=== Begin Enclosure ===

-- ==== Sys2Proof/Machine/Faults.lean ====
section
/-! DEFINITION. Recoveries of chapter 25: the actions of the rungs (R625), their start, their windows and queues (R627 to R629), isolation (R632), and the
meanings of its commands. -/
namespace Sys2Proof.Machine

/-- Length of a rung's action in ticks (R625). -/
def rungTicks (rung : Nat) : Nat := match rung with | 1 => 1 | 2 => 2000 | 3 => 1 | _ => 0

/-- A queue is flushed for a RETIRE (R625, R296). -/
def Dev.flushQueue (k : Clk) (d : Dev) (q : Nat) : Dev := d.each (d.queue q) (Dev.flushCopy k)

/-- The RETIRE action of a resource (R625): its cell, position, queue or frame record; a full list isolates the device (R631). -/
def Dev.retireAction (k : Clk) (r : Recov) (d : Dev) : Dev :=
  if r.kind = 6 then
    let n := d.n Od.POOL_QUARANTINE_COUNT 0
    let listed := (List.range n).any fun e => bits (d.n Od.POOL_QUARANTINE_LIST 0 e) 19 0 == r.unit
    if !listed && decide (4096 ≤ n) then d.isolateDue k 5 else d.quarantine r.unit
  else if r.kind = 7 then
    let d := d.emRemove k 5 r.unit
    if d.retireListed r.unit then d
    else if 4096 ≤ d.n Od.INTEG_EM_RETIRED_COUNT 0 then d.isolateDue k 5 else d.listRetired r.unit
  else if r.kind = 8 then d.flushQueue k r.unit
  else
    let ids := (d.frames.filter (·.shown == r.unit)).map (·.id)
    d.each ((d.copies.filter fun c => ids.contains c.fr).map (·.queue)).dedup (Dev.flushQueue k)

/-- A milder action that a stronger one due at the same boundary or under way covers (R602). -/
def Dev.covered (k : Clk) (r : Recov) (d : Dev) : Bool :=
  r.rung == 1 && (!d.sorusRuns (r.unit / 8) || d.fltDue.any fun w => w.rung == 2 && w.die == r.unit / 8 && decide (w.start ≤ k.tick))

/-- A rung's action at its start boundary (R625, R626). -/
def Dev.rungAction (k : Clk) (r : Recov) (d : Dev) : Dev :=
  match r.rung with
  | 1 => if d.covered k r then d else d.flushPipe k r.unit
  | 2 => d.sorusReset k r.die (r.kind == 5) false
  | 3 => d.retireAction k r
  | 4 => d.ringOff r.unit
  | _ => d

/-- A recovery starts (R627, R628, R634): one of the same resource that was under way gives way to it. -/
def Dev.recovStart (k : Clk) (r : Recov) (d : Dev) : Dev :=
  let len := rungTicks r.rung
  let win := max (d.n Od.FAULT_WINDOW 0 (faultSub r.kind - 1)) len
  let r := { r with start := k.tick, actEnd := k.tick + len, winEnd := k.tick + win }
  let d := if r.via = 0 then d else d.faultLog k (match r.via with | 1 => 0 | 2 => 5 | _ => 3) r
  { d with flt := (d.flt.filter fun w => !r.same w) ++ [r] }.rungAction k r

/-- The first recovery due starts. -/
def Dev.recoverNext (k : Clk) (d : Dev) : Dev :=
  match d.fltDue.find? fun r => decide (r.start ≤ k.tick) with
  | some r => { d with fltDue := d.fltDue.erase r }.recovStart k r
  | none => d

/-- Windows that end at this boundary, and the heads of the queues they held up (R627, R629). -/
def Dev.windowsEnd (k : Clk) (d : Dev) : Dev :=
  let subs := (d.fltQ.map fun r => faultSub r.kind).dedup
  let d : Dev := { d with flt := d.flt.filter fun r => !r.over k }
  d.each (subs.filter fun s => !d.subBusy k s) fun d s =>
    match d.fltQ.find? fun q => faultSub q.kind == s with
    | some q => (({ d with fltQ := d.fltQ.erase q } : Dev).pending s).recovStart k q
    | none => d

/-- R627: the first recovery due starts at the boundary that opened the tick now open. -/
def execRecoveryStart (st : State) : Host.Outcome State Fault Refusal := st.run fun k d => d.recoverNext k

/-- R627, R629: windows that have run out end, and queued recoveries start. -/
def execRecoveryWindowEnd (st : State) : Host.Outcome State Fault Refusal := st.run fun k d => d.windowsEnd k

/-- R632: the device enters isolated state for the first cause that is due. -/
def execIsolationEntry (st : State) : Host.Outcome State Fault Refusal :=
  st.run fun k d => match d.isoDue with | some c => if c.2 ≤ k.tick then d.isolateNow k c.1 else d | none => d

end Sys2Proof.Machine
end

=== End Enclosure ===

From the line that has "def Dev.retireAction (k" through the line that has "d.each ((d.copies.filter fun", copy every line exactly as it appears above, and leave out all others.

## ANSWER BOX
def Dev.retireAction (k : Clk) (r : Recov) (d : Dev) : Dev :=
  if r.kind = 6 then
    let n := d.n Od.POOL_QUARANTINE_COUNT 0
    let listed := (List.range n).any fun e => bits (d.n Od.POOL_QUARANTINE_LIST 0 e) 19 0 == r.unit
    if !listed && decide (4096 ≤ n) then d.isolateDue k 5 else d.quarantine r.unit
  else if r.kind = 7 then
    let d := d.emRemove k 5 r.unit
    if d.retireListed r.unit then d
    else if 4096 ≤ d.n Od.INTEG_EM_RETIRED_COUNT 0 then d.isolateDue k 5 else d.listRetired r.unit
  else if r.kind = 8 then d.flushQueue k r.unit
  else
    let ids := (d.frames.filter (·.shown == r.unit)).map (·.id)
    d.each ((d.copies.filter fun c => ids.contains c.fr).map (·.queue)).dedup (Dev.flushQueue k)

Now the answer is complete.